In life, I have discovered that with every privilege you will find that there are corresponding responsibilities.  Few recognize it.  Certainly not the general public nor our politicians.  Occasionally a few parents think about it.  Yet, each of you knows it far too well.  Public education is the last best hope for a generation of our children!  The public rarely notices your successes in society, but your failures fill welfare rolls and prison beds.  If you do not succeed in turning on a child to learning by the time he leaves this school, chances are he will never find the spark on his own.  You are the last hope our society has for the future and it is a shame that no one else but your really understand how important you role is. 

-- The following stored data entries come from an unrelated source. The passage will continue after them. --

/-- The events of replies, lines, followers, fills, streams, pages and translation walks take effect (R6, R26, R119, R122,
R123, R125, R126, R200, R216, R343, R367, R379). The model’s own readings in it: from which device a reply comes (log
entry 88), that one tracker stands for one register-sized element (log entry 24), and that the environment picks the
append written (log entry 5). -/
def Obligations.RepliesFillsAndWalksArrive : Prop :=
  ((∀ (s : State) w, let s1 := s.as w; let t := s1.thread
        s1.replyReady w t = true →
        (∀ v, t.vec = some v → exec (.replyArrival w) s = .next (s1.vecStep v))
        ∧ (∀ e x, t.vec = none → t.reply = some e → t.wait = some x → let s2 := s1.land (s1.replyEff x e)
          exec (.replyArrival w) s = .next (if s2.thread.reply.isSome then s2 else s2.sendOff))
        ∧ (t.vec = none → t.reply = none →
          exec (.replyArrival w) s = .next { s1.setThread { t with st := .runnable, wait := none } with issue := t.again }))
      ∧ (∀ (s : State) w e, let t := (s.as w).thread
          t.st = .parked → t.vec = none → t.reply = some e → t.outgoing = none →
          let routed := ∀ d, t.peer = some d → (s.as w).routed d ((s.as w).standsOn w) = true
          (t.wait = some .reply → routed → t.blocked e = [] → exec (.replyArrival w) s = .next ((s.as w).commit e))
          ∧ (t.wait = some .reply → ¬routed → exec (.replyArrival w) s = .next (s.as w))
          ∧ (∀ r rs, t.wait = some .reply → routed → t.blocked e = r :: rs →
            exec (.replyArrival w) s = .next ((s.as w).setThread { t with wait := some (.full (r :: rs)) }))
          ∧ (∀ rs, t.wait = some (.full rs) → t.blocked e ≠ [] → exec (.replyArrival w) s = .next (s.as w)))
      ∧ (∀ (s : State) c k ln, (s.slot c k).fetchWait = some ln → let s1 := s.as (.slot c k)
          s1.lineComes (.slot c k) s1.thread ln = true →
          let s2 := s1.setCore c (s1.countSlot c (s1.core c) (s1.slot c k))
          let s3 := s2.setThread { s2.thread with fetchWait := none, wakeAt := s2.ac + 1 }
          exec (.fetchLineArrival (.slot c k)) s = .next { (s3.readCode c ln).1 with issue := s1.thread.again })
      ∧ (∀ (s : State) c k, (s.slot c k).fetchWait = none →
          exec (.fetchLineArrival (.slot c k)) s = .next ((s.as (.slot c k)).runAhead c k))
      ∧ (∀ (s : State) c k e, (s.slot c k).reply = some e → (s.slot c k).wait = some .follow → (s.slot c k).blocked e = [] →
          ((s.slot c k).followBuf ≠ [] → let s2 := (s.as (.slot c k)).commit (flwEff e 1)
            exec (.followJoin c k) s = .next (if (s.slot c k).bell = none then s2.setThread { s2.thread with followBuf := [] }
              else (s2.setThread (s2.thread.setFollow true)).dropFollowers c k))
          ∧ ((s.slot c k).followBuf = [] → (s.slot c k).flwSince + 256 ≤ s.ac →
            exec (.flwTimeout c k) s = .next (((s.as (.slot c k)).setThread { s.slot c k with bell := none }).commit (flwEff e 0))))
      ∧ ∀ (s s2 : State) i m, s.fills[i]? = some m → s.wayOpen m.sender m.core = true → (s.slot m.core m.slot).port m.reg = none →
          State.fillReg { s with fills := dropAt s.fills i } m.core m.slot m.reg m.val m.ts = some s2 →
          exec (.remoteFillArrival i) s = .next (s2.answerStatus m.core m.sender (if (s.slot m.core m.slot).st = .idle then 2 else 0)))
  ∧ ((∀ (s : State) c k r p, (s.slot c k).port r = some p → p.kind = .input → (s.core c).saved = false → p.fault = none → p.buf.length < 8 →
        let n := s.perPop r p; let i := p.done + n * p.buf.length; let cs := p.held (p.buf.length + 1); let asks := p.ask (128 - (s.core c).asked) n
        i < p.count → s.condsDone cs = true → asks ≠ 0 →
        (∀ s2 vs w, s.streamRead c k p (s.afterConds p.pts cs) (p.span i n) = .ok (s2, vs, w) →
          exec (.streamElementArrival c k r) s = .next (s2.setSlot c k ((s2.slot c k).setPort r
            { p with buf := p.buf ++ [⟨portValue r p.ty vs, w⟩], asked := asks - 1 })))
        ∧ (∀ f, s.streamRead c k p (s.afterConds p.pts cs) (p.span i n) = .bad f →
          exec (.streamElementArrival c k r) s = .next ((s.noteFault (.slot c k) f).setSlot c k ((s.slot c k).setPort r { p with asked := 0, fault := some f }))))
      ∧ (∀ (s : State) c k r p j, (s.slot c k).port r = some p → p.kind = .output → p.fault = none →
          let asks := p.askWrites (128 - (s.core c).asked)
          (p.unwritten.take asks)[s.env.pick.headD 0 % max 1 asks]? = some j →
          let t := s.popPick; let n := t.perPop r p; let x := (p.buf[j]?).getD ⟨0, 0⟩; let cs := p.held (p.ahead + j + 1)
          t.condsDone cs = true →
          (∀ s2 w, t.streamWrite c k p (t.afterConds p.pts cs) (p.appendElems r ((p.ahead + j) * n) n x.val) = .ok (s2, w) →
            let y := (s2.core c).noteFence (fun z => match z with
              | .stream c' k' r' b n => c' == c && k' == k && r' == r && b == p.num && decide (p.ahead + j < n)
              | _ => false) w
            exec (.streamWriteCompletion c k r) s = .next (s2.setCore c (Core.setSlot { y with smark := max y.smark w } k
              ((y.slot k).setPort r { p.written j w with asked := asks - 1 }))))
          ∧ (∀ f, t.streamWrite c k p (t.afterConds p.pts cs) (p.appendElems r ((p.ahead + j) * n) n x.val) = .bad f →
            exec (.streamWriteCompletion c k r) s = .next ((t.noteFault (.slot c k) f).setSlot c k ((t.slot c k).setPort r { p with asked := 0, fault := some f }))))
  
      ∧ (∀ (s : State) c p, (s.core c).unpinned p = true → p < (s.core c).scrPages ∨ (1016 ≤ p ∧ p < 1024) →
          exec (.pageRefill c p) s = .next (s.setCore c ((s.core c).pin p)))
      ∧ ∀ (s : State) c va, let d := dieOf c; let sp := s.space (.slot c 0)
          let pending := (s.die d).misses.find? fun m => m.space == sp && m.page == va.toNat % 2 ^ 57 / 65536
          let clean := fun (root : Nat) => ∀ a ∈ s.walkPath va.toNat 3 root, s.dev.poisoned.contains (a / 64) = false
          (∀ m, pending = some m → m.walking = true → clean m.root → exec (.tlbWalkCompletion c va) s = .next (s.endWalk d m va.toNat))
          ∧ (pending = none → (s.core c).launch.isSome = true → canonical va.toNat = true → clean (s.rootOf (.slot c 0)) →
            exec (.tlbWalkCompletion c va) s = .next (s.aheadWalk c va.toNat)))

            So what are you going to do about it this year.  All of you are excellent teachers.  You have proven yourself over the years.  Your students will, over all, be better than others in the system.  Most will pass and most will not menace society when they grow older.  At the end of the year, our parents and administrators will tell you what a good job you have done.  However, if you are honest with yourself, only you will be the judge of your success.  How will you measure it?

            The late Jim Valvano often said that in the final analysis there are really only two kinds of basketball players.  One kind is the player who shoots the ball and you expect it to go in and when it does not you are surprised.  The other kind is the player who shoots the ball and you don’t expect it to go in and you are surprised when it does.  The successful team is the one which has more of the former kind of players rather than the latter.  With schools a similar principle applies.  In the final analysis there are really only two kinds of teachers.  The first kind is the teacher who looks at a problem, a task or a student and asks “why?”.  The other kind is the teacher who asks “Why not?”  If  your school is to live up to its responsibility – If you really are the last vestige of a neighborhood – the last hope for a generation of children.  If you really want to share the dreams of children, you have to ask not “why?” but “why not?”

            Why do you return each year?  Why do you care so much?  What is it that drives each of you?  If you ask this question this year, do not be surprised if you hear Michael Jordan whisper – “Why not the best?”